**Exercise:**
Only one stretch of the data below should be repeated: the lines from the line containing "some (n, j) =>" through the line containing "theorem bestRep_bestBelow (x", inclusive, exactly as they are.

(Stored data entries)
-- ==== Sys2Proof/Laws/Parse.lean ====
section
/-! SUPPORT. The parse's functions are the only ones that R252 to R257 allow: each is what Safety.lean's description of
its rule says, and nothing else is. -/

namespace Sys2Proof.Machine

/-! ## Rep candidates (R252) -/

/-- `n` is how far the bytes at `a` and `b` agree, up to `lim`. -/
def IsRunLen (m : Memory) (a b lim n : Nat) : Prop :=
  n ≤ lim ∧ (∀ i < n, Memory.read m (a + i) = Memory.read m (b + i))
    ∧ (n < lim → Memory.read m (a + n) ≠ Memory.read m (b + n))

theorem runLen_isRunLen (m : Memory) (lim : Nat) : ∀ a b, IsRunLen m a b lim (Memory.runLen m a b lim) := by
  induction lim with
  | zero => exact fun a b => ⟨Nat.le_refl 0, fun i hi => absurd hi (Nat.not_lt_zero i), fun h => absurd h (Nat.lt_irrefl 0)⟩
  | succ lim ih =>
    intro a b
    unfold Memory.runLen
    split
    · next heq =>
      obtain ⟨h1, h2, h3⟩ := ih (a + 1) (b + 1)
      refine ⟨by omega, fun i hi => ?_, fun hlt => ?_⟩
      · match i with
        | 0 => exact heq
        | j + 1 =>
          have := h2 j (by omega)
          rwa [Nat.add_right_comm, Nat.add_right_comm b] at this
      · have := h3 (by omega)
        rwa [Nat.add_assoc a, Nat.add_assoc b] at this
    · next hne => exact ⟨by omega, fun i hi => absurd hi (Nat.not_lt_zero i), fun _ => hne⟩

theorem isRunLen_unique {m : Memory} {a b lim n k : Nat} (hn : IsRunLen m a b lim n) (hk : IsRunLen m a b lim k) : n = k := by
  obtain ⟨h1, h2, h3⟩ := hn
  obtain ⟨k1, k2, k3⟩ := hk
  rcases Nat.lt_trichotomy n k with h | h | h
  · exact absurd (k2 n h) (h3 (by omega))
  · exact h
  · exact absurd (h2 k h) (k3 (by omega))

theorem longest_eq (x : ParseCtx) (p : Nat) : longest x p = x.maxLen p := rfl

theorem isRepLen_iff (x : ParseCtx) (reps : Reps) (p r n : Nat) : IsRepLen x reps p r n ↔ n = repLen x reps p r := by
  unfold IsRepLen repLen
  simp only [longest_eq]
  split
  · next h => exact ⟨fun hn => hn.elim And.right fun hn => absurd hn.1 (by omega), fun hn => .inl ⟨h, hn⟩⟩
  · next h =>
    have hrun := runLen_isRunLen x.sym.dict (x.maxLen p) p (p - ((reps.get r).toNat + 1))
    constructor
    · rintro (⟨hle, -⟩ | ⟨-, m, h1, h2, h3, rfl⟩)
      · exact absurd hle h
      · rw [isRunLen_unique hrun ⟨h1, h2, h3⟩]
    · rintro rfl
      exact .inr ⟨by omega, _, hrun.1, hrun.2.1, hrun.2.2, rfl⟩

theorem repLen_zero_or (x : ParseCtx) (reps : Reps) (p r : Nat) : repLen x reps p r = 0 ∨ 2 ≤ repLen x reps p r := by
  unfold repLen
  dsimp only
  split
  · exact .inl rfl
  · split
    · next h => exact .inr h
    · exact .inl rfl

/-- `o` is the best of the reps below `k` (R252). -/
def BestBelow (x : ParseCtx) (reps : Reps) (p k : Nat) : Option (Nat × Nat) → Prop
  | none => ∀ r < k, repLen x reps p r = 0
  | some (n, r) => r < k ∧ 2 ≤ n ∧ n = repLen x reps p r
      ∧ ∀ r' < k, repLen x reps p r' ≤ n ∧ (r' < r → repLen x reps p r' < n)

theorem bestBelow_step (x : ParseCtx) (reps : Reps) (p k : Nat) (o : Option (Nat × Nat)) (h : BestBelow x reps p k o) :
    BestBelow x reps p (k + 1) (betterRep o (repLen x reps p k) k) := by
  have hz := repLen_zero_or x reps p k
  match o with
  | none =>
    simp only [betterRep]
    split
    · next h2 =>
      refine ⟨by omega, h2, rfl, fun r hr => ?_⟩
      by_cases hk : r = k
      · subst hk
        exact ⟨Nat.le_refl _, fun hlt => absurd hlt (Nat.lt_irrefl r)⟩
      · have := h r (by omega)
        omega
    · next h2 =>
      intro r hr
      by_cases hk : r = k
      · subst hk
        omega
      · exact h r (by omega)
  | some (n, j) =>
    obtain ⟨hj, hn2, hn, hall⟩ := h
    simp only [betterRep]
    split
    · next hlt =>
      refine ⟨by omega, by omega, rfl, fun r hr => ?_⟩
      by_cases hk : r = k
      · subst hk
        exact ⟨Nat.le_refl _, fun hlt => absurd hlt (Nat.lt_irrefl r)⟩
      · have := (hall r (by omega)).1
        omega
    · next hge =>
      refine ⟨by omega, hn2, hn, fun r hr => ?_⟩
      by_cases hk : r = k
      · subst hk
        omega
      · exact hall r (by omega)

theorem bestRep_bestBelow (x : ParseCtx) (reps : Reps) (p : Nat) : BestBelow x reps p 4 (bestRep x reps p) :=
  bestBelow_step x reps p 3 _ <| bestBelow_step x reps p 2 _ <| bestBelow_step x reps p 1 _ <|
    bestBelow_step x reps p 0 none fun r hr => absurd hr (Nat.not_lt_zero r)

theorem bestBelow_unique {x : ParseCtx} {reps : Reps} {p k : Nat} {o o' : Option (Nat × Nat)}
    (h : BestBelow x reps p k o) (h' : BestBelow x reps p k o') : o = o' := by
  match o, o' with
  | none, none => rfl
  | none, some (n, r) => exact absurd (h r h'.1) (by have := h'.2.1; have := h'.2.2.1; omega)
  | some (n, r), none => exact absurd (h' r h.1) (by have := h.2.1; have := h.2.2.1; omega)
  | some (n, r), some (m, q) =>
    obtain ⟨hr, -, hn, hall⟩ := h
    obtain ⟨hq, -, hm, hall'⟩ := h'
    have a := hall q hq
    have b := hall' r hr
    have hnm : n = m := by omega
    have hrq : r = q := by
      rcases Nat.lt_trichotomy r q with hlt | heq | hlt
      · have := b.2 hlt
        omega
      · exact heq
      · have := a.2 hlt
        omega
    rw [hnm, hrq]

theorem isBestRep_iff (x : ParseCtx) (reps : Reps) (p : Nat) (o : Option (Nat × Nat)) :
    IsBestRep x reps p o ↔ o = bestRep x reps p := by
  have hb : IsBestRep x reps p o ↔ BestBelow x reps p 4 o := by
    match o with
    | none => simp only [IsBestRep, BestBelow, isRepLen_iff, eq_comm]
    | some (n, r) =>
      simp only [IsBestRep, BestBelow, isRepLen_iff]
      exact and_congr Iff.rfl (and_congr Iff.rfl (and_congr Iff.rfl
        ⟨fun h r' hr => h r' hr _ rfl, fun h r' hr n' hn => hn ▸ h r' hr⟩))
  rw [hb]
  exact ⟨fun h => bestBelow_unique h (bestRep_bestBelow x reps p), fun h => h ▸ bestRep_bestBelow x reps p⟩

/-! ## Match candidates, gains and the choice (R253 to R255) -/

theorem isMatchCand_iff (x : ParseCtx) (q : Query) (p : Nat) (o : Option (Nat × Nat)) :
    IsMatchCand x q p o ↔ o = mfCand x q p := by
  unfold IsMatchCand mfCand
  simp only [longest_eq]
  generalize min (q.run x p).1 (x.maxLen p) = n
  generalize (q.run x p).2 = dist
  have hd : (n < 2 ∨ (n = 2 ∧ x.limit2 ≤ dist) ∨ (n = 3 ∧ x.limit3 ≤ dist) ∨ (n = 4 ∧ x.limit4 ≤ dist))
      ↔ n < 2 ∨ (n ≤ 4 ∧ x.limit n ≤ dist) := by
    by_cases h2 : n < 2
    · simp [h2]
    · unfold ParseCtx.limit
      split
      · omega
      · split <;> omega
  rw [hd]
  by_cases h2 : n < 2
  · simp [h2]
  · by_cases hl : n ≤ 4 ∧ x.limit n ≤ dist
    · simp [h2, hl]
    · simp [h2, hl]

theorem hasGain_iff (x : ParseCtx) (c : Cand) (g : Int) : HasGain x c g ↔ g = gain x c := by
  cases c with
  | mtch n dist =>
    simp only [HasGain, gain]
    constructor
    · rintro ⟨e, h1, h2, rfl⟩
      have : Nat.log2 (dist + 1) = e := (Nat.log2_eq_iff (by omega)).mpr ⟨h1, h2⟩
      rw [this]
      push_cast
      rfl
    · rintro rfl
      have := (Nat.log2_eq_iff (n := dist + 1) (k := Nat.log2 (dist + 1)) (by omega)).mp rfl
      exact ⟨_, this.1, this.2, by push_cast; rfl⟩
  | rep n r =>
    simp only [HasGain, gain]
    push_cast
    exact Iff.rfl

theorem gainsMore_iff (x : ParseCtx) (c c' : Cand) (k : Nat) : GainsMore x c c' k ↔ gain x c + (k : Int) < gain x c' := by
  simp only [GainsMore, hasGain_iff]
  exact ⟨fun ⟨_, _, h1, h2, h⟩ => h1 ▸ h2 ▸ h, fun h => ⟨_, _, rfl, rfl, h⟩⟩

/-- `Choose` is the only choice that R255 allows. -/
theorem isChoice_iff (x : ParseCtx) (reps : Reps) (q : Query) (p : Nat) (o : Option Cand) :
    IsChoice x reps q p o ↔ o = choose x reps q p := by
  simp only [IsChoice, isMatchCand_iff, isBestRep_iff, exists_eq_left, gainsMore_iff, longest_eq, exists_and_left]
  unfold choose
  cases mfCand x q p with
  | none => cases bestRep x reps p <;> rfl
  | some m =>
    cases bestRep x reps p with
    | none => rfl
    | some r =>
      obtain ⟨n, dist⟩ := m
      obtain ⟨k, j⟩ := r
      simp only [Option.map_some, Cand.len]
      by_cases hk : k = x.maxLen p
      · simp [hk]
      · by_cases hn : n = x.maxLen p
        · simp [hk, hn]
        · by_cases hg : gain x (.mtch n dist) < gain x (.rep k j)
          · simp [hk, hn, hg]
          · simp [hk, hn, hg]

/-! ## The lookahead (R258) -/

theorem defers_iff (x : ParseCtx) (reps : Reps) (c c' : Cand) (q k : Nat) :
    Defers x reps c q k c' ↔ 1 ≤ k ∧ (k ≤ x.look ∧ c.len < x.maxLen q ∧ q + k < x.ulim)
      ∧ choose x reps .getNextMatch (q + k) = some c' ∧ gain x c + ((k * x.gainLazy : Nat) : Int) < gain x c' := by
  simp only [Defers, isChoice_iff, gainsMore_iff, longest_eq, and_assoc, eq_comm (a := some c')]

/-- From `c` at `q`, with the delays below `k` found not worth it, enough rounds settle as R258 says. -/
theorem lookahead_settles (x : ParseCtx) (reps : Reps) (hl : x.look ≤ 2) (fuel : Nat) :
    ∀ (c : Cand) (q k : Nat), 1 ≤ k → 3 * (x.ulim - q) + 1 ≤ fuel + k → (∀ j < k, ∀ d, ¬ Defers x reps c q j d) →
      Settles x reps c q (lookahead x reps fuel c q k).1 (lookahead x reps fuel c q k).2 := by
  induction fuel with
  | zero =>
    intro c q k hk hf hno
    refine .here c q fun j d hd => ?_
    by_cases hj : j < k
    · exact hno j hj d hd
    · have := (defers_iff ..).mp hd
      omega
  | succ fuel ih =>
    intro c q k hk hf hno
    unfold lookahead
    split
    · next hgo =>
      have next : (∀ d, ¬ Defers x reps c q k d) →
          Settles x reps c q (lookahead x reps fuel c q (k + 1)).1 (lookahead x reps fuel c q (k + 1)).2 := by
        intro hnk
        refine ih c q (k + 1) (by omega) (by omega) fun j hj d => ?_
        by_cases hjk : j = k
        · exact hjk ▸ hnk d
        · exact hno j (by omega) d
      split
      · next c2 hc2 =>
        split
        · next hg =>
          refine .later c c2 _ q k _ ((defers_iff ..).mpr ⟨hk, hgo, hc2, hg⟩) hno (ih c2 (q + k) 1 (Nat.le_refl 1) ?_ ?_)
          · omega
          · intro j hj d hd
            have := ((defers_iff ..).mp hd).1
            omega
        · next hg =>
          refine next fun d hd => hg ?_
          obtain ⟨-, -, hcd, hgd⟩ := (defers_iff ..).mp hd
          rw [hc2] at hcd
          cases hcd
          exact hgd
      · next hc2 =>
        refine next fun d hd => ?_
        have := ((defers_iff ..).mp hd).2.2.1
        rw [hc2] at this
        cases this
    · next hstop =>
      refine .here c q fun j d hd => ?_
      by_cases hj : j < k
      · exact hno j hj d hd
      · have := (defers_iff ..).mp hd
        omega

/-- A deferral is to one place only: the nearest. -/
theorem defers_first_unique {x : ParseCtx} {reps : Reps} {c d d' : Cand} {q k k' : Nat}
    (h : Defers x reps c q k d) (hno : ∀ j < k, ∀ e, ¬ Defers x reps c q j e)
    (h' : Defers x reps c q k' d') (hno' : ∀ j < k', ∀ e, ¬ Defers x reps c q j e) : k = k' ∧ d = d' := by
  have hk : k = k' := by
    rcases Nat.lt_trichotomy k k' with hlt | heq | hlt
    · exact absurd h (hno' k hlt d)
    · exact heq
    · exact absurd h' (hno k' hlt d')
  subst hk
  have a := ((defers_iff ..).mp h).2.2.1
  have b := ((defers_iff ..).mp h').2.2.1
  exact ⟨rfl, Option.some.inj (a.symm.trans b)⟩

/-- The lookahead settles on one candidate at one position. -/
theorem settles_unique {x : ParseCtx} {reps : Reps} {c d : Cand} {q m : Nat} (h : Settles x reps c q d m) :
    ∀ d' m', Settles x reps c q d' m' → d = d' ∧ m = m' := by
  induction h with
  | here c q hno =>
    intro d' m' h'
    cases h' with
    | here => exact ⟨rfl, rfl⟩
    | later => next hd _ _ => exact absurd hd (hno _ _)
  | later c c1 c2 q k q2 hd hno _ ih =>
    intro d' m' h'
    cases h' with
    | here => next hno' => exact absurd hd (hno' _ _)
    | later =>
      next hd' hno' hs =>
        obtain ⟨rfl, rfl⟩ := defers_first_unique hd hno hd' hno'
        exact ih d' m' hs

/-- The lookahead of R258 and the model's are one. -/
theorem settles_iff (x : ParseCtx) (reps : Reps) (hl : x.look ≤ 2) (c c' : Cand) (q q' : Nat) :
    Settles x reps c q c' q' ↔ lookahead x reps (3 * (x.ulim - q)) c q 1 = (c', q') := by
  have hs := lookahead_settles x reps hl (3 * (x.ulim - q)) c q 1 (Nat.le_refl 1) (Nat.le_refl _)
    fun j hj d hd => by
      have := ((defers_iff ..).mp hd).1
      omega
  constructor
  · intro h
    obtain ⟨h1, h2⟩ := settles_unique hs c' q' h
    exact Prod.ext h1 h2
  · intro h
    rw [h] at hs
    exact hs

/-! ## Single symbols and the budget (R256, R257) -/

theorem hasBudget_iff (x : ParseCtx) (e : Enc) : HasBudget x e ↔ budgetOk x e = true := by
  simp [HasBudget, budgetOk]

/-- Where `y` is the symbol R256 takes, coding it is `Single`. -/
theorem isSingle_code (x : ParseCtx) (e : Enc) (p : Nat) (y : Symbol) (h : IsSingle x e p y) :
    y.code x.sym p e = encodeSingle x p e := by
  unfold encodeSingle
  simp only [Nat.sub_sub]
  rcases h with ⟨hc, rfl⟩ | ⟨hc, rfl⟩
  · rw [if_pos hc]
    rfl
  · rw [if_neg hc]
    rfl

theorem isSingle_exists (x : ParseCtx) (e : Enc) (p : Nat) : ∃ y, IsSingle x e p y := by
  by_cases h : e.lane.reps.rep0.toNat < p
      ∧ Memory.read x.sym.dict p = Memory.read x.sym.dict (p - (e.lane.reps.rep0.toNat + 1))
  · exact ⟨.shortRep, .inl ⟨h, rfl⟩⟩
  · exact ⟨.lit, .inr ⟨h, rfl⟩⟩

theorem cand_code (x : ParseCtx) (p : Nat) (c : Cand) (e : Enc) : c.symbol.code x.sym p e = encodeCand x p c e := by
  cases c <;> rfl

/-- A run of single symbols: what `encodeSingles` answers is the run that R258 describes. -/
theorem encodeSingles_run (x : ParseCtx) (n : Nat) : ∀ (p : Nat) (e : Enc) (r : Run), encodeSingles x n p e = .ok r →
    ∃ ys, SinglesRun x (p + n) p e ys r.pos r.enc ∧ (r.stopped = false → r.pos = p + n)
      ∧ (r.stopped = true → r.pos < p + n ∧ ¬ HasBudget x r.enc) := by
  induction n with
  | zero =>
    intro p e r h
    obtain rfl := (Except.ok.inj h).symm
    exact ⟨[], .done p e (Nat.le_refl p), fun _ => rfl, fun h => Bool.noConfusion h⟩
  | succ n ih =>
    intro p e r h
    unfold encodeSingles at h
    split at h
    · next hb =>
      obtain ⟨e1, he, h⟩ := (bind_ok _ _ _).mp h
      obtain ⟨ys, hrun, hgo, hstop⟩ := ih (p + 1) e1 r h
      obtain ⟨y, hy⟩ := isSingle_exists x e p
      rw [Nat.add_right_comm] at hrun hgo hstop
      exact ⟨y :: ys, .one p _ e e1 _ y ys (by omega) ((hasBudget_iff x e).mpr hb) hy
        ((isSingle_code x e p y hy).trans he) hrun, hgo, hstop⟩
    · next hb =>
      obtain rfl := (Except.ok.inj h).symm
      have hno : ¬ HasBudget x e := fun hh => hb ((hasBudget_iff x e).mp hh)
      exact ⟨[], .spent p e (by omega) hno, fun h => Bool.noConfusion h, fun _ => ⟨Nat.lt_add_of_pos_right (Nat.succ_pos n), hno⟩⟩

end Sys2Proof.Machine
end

**Solved exercise:**
  | some (n, j) =>
    obtain ⟨hj, hn2, hn, hall⟩ := h
    simp only [betterRep]
    split
    · next hlt =>
      refine ⟨by omega, by omega, rfl, fun r hr => ?_⟩
      by_cases hk : r = k
      · subst hk
        exact ⟨Nat.le_refl _, fun hlt => absurd hlt (Nat.lt_irrefl r)⟩
      · have := (hall r (by omega)).1
        omega
    · next hge =>
      refine ⟨by omega, hn2, hn, fun r hr => ?_⟩
      by_cases hk : r = k
      · subst hk
        omega
      · exact hall r (by omega)

theorem bestRep_bestBelow (x : ParseCtx) (reps : Reps) (p : Nat) : BestBelow x reps p 4 (bestRep x reps p) :=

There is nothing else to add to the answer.